=== Section Start ===
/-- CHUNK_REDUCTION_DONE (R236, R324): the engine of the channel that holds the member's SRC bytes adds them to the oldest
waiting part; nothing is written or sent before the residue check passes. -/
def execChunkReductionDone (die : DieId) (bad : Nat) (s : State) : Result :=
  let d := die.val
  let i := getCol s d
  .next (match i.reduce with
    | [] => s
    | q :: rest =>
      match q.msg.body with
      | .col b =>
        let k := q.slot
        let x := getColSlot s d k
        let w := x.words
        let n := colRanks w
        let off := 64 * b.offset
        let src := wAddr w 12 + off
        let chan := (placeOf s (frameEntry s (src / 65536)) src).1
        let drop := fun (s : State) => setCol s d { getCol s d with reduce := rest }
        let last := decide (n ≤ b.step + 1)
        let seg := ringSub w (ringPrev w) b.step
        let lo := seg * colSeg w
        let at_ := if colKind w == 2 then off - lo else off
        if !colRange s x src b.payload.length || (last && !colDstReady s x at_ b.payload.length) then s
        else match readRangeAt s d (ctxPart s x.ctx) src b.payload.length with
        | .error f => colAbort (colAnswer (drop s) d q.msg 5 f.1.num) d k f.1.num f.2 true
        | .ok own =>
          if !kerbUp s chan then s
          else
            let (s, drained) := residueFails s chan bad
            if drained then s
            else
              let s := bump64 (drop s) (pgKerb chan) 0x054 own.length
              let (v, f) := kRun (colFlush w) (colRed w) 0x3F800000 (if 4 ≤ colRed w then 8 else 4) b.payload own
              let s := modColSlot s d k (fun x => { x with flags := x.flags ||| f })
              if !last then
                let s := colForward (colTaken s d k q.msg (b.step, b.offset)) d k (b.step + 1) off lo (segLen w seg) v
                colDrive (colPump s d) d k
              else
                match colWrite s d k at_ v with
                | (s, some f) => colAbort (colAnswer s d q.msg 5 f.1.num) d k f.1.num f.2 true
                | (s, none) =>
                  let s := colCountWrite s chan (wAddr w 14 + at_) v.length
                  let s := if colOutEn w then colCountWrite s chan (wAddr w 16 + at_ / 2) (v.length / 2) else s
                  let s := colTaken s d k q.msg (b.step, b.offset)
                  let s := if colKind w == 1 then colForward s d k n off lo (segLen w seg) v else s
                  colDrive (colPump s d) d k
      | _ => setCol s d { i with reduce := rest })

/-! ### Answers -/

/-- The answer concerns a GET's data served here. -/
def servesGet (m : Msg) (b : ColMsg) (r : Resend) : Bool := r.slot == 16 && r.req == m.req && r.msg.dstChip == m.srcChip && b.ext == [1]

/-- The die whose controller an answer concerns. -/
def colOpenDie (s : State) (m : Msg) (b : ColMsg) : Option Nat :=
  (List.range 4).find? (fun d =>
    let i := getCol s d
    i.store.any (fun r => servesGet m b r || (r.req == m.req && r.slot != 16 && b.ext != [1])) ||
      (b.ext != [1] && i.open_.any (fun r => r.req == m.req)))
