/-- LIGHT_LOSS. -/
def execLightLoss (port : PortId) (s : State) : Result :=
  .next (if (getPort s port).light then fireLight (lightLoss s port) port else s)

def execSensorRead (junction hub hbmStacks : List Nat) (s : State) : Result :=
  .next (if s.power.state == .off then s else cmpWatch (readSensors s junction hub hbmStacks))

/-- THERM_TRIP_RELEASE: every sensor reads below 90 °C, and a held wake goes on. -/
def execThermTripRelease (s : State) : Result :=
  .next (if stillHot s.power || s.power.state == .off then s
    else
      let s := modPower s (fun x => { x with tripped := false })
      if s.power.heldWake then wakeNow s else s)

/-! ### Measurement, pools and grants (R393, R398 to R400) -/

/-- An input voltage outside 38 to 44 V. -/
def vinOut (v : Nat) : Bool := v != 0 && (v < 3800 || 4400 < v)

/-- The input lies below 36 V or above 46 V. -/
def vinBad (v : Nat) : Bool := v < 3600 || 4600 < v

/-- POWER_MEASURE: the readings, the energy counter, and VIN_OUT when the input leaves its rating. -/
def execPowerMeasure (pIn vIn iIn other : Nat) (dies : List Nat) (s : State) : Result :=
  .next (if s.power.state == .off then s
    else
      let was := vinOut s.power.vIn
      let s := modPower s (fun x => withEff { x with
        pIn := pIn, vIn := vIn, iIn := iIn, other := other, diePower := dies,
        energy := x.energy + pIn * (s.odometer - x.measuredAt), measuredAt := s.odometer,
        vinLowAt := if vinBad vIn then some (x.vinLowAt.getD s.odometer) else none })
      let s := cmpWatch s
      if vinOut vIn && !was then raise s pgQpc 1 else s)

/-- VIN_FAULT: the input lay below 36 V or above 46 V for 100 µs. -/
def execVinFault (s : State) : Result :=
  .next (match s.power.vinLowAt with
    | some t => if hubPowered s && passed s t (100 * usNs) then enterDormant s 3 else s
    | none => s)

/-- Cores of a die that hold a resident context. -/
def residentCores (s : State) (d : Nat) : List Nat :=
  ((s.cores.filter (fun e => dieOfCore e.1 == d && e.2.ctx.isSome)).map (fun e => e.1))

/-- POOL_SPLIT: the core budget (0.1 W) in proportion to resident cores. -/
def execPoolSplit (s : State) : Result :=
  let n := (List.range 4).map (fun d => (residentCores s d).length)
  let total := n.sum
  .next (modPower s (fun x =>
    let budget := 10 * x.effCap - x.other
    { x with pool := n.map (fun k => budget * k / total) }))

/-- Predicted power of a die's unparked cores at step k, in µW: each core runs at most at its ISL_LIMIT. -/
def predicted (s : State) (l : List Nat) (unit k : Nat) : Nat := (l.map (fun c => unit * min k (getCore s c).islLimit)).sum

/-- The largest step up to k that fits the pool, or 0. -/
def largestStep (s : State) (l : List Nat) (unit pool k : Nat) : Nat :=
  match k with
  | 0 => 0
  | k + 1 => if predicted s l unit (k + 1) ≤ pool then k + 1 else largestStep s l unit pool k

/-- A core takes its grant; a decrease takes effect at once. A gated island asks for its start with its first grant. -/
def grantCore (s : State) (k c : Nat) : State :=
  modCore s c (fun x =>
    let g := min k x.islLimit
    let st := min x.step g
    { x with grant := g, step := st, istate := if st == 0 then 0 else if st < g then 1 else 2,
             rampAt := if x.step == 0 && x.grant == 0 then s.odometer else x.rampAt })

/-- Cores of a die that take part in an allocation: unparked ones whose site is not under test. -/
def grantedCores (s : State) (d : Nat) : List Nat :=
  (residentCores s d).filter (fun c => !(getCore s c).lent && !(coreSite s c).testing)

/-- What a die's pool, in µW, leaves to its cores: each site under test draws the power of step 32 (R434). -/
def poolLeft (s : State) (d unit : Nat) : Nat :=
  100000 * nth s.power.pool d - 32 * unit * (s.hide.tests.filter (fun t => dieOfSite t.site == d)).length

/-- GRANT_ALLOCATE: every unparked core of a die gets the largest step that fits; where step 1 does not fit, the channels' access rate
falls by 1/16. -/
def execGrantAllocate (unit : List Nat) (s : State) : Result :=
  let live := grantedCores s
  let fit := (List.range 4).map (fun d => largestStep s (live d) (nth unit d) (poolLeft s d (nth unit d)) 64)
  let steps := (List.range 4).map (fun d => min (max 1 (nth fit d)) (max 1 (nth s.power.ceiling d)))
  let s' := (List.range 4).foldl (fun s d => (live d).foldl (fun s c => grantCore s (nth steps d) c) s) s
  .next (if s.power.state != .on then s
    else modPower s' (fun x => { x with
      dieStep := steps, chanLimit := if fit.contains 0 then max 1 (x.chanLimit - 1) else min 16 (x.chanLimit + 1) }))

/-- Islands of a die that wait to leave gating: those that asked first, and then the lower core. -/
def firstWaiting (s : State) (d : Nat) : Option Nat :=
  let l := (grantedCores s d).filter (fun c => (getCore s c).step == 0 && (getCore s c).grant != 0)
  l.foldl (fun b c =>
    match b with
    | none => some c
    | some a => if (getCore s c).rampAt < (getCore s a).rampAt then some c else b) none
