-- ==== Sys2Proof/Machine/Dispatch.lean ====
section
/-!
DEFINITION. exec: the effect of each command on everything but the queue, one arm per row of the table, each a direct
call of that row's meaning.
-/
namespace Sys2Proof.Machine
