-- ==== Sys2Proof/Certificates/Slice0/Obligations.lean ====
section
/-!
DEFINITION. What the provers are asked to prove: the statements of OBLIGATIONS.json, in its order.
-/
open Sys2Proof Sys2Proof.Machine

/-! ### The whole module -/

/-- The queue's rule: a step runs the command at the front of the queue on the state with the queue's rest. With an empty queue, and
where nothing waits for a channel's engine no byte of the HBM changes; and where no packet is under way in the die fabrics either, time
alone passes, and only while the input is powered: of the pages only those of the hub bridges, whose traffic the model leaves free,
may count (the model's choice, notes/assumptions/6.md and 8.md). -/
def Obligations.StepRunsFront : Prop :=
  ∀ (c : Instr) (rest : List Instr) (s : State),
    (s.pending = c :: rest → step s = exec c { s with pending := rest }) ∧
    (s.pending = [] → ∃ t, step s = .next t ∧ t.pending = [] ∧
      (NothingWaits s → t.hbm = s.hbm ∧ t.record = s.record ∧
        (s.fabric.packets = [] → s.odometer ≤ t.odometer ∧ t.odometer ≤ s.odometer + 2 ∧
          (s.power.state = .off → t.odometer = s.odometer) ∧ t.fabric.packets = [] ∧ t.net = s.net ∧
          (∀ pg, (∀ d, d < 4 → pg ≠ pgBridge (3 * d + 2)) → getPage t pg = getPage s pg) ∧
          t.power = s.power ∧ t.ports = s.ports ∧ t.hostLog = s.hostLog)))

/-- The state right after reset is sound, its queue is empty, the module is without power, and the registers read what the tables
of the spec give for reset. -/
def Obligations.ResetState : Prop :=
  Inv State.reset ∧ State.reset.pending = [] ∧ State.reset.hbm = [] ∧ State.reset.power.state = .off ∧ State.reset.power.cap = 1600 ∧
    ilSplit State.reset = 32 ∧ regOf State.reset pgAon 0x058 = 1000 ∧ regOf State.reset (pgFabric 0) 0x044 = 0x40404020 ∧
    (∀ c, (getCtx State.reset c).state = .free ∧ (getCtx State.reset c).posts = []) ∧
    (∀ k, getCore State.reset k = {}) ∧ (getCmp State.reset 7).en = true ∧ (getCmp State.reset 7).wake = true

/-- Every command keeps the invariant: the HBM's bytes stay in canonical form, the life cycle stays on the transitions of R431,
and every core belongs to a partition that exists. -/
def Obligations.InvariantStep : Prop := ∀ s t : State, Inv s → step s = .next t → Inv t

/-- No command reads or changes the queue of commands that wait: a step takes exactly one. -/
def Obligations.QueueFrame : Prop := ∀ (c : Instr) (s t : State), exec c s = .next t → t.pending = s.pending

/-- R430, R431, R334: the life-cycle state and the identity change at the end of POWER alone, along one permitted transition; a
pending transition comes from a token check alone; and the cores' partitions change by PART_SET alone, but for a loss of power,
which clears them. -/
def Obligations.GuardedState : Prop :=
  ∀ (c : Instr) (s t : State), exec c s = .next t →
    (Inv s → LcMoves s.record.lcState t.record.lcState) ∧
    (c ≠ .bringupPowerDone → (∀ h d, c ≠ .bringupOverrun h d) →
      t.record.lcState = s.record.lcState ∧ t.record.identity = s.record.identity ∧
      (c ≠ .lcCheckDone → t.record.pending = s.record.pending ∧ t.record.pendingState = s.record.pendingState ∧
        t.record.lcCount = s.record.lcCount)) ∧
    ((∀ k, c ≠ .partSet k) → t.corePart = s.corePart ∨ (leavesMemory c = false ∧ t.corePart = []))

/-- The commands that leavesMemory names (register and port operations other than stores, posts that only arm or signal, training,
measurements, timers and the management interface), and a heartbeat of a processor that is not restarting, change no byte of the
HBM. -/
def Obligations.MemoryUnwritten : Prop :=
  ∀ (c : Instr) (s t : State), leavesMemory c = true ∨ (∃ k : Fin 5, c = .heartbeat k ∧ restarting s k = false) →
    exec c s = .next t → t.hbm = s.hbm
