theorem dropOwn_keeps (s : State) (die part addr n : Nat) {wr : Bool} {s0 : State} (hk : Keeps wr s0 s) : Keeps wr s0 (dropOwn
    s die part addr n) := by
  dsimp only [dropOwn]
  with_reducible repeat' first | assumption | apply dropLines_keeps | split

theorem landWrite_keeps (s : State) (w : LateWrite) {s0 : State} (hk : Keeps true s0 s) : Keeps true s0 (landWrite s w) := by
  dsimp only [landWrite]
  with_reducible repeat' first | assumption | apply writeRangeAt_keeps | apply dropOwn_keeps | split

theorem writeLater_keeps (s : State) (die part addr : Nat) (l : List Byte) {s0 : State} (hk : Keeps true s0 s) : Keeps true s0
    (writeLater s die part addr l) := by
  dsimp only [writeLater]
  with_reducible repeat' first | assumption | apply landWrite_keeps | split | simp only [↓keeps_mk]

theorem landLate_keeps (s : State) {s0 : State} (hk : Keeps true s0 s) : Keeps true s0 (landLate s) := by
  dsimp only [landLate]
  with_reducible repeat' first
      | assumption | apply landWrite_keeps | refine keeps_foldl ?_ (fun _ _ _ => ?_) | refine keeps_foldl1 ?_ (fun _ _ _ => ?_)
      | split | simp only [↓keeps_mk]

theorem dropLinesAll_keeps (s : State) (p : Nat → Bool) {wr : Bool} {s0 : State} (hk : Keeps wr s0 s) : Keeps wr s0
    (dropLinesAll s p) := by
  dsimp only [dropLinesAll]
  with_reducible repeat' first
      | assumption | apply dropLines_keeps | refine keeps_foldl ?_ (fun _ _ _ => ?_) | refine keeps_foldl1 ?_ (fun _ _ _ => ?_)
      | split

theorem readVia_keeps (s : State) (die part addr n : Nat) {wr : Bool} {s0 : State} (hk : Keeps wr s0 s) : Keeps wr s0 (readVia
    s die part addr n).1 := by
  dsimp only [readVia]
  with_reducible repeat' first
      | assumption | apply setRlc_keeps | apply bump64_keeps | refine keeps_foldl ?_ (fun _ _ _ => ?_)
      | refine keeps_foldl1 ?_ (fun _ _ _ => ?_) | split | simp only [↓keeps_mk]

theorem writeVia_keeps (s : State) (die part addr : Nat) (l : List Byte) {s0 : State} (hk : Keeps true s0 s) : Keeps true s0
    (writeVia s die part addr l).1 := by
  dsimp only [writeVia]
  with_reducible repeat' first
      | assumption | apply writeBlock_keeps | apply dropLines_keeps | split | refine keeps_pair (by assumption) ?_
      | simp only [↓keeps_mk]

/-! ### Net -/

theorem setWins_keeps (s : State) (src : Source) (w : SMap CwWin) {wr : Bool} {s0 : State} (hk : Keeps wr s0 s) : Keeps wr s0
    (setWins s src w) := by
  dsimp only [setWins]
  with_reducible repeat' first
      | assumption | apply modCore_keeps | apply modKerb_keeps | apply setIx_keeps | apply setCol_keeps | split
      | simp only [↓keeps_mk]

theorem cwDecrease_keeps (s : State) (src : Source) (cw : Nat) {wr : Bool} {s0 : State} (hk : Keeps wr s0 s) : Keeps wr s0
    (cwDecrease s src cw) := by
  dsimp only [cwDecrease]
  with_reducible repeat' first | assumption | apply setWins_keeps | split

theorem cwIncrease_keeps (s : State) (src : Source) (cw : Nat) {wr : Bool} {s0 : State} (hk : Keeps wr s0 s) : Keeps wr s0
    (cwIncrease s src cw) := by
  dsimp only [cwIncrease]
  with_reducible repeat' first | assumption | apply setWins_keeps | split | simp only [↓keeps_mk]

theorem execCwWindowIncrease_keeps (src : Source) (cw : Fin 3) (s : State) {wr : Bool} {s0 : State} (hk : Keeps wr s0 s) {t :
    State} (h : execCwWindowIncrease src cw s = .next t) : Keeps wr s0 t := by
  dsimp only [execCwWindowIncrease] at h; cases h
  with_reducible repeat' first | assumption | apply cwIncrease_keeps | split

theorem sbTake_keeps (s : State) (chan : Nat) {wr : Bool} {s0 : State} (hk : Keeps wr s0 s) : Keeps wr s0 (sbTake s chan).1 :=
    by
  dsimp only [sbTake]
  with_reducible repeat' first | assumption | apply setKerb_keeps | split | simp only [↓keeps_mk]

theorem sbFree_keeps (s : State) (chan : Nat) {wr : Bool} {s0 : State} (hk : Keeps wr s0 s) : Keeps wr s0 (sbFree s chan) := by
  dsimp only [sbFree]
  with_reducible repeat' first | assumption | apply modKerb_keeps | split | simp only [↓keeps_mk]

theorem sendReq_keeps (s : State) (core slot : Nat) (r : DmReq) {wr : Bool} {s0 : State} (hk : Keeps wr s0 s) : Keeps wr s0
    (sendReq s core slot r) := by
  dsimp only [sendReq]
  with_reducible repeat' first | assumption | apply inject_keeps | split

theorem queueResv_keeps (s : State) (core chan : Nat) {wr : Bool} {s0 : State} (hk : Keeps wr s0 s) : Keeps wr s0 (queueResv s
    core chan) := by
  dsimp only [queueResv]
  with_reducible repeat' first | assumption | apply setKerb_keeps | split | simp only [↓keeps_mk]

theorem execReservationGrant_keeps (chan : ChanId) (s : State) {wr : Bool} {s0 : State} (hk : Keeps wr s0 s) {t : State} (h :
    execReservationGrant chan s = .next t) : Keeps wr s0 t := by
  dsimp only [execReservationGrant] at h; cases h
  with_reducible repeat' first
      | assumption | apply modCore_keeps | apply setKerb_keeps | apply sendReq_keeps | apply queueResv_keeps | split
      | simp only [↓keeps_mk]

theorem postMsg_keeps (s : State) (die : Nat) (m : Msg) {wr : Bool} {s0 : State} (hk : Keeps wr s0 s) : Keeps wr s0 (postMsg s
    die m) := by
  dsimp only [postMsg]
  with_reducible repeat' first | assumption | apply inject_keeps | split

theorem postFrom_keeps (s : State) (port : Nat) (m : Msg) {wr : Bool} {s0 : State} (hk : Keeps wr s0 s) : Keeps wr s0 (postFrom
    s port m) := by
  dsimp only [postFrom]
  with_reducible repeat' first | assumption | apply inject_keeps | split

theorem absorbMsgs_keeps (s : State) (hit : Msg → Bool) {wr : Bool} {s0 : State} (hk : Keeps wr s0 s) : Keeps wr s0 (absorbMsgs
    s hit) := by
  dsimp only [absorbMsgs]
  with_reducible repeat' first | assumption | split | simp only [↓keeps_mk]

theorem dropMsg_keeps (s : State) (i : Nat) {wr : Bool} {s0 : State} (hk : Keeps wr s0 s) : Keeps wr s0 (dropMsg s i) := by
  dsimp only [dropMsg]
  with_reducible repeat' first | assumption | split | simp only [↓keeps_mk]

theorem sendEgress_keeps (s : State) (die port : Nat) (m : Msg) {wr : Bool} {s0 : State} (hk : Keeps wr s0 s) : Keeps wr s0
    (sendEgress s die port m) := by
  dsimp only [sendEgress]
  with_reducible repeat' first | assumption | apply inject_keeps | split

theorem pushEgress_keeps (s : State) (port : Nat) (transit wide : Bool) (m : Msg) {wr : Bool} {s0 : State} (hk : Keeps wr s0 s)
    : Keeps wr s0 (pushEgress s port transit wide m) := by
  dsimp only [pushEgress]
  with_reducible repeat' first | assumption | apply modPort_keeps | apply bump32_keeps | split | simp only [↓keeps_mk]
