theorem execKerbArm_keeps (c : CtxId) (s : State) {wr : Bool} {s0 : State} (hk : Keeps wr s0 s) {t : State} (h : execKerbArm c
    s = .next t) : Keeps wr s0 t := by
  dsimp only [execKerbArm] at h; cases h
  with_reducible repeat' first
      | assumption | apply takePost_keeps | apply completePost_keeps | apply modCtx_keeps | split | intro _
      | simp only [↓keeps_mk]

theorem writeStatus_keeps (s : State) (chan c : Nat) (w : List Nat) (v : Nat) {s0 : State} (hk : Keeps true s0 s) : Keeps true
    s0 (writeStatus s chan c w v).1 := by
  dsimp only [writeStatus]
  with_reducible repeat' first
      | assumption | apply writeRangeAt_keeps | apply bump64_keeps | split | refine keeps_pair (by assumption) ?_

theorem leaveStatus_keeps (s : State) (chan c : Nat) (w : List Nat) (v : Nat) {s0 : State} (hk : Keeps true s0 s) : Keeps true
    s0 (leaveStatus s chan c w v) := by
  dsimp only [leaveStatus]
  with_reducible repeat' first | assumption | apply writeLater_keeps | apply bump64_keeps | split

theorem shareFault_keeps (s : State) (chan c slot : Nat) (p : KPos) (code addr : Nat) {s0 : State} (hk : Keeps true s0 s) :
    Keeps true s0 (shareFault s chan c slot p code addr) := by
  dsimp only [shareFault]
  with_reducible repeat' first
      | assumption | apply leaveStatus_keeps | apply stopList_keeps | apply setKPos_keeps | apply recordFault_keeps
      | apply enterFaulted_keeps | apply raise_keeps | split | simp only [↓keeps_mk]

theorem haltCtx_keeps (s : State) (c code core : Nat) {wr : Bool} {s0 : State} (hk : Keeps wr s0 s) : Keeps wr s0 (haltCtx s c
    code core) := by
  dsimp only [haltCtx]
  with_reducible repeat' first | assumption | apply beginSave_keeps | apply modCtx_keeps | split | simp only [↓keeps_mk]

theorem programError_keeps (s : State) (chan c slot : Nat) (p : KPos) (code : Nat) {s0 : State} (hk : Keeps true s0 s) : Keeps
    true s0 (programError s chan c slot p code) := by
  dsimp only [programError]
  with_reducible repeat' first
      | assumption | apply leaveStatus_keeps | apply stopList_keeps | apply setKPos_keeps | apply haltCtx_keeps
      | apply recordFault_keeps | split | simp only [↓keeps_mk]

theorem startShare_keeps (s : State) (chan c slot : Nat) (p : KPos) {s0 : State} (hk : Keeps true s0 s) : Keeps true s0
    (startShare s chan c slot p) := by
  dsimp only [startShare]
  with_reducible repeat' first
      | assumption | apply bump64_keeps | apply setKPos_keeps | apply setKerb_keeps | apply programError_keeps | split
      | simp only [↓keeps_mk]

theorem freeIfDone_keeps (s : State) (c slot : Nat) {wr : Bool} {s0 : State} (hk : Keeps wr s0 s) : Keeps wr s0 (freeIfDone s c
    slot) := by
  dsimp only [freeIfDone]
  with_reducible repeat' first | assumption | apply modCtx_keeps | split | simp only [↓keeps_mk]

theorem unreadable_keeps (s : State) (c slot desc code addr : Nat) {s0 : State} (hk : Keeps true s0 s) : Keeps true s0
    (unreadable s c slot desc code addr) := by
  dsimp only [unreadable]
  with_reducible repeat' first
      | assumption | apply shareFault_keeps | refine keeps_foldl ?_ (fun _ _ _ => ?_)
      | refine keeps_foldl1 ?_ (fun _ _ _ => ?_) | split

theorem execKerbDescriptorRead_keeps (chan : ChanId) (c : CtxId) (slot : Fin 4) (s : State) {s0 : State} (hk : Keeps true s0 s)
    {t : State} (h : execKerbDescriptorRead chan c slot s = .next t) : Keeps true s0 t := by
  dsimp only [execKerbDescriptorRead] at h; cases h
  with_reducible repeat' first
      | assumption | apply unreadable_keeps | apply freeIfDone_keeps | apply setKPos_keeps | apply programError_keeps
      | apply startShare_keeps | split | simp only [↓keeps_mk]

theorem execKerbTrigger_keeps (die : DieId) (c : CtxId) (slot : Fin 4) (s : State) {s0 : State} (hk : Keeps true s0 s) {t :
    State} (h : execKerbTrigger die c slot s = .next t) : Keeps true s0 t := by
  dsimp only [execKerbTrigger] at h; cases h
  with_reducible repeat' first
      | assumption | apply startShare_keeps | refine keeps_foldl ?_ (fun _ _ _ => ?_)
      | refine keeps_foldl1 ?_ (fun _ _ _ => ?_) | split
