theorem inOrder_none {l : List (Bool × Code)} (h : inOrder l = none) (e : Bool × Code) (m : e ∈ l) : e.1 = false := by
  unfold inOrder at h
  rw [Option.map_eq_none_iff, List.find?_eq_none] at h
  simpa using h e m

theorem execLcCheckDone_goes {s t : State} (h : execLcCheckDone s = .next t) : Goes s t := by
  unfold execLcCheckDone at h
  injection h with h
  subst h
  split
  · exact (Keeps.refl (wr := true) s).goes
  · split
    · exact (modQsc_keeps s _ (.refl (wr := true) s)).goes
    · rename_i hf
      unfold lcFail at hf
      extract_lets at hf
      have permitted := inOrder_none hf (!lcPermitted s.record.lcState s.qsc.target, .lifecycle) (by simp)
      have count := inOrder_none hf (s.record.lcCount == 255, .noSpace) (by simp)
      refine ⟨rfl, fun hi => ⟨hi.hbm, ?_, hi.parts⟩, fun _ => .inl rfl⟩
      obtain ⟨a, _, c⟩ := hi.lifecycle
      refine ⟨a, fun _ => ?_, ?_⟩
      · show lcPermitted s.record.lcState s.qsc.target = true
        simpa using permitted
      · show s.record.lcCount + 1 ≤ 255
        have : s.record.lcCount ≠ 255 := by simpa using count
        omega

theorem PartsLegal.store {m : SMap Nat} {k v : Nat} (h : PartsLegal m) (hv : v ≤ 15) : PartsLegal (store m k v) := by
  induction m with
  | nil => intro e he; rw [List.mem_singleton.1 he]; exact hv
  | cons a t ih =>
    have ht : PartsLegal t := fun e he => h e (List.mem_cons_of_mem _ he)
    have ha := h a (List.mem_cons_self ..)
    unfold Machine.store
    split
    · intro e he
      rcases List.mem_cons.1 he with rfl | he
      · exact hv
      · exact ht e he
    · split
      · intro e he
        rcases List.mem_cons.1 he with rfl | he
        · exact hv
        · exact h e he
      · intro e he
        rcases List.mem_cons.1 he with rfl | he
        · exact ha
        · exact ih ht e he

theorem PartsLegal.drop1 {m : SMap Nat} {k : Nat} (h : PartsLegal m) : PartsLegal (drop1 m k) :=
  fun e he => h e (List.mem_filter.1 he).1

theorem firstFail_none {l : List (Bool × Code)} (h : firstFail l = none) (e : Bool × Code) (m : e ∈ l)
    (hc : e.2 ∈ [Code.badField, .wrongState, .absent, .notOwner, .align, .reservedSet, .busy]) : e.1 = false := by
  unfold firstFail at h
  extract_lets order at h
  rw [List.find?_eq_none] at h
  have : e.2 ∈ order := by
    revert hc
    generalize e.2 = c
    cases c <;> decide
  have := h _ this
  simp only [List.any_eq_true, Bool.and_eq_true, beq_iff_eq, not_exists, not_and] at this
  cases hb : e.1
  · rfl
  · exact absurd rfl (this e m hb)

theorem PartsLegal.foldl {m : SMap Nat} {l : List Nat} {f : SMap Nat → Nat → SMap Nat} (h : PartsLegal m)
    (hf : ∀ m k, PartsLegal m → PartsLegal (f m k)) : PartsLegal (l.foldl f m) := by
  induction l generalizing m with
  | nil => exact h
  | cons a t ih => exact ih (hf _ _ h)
=== Section End ===
## WHAT IS REQUIRED
Working from the records above, write out verbatim only the lines from the line containing "s.record.lcCount + 1 ≤ 255" through the line containing "have ht : PartsLegal".

## YOUR SOLUTION
      · show s.record.lcCount + 1 ≤ 255
        have : s.record.lcCount ≠ 255 := by simpa using count
        omega

theorem PartsLegal.store {m : SMap Nat} {k v : Nat} (h : PartsLegal m) (hv : v ≤ 15) : PartsLegal (store m k v) := by
  induction m with
  | nil => intro e he; rw [List.mem_singleton.1 he]; exact hv
  | cons a t ih =>
    have ht : PartsLegal t := fun e he => h e (List.mem_cons_of_mem _ he)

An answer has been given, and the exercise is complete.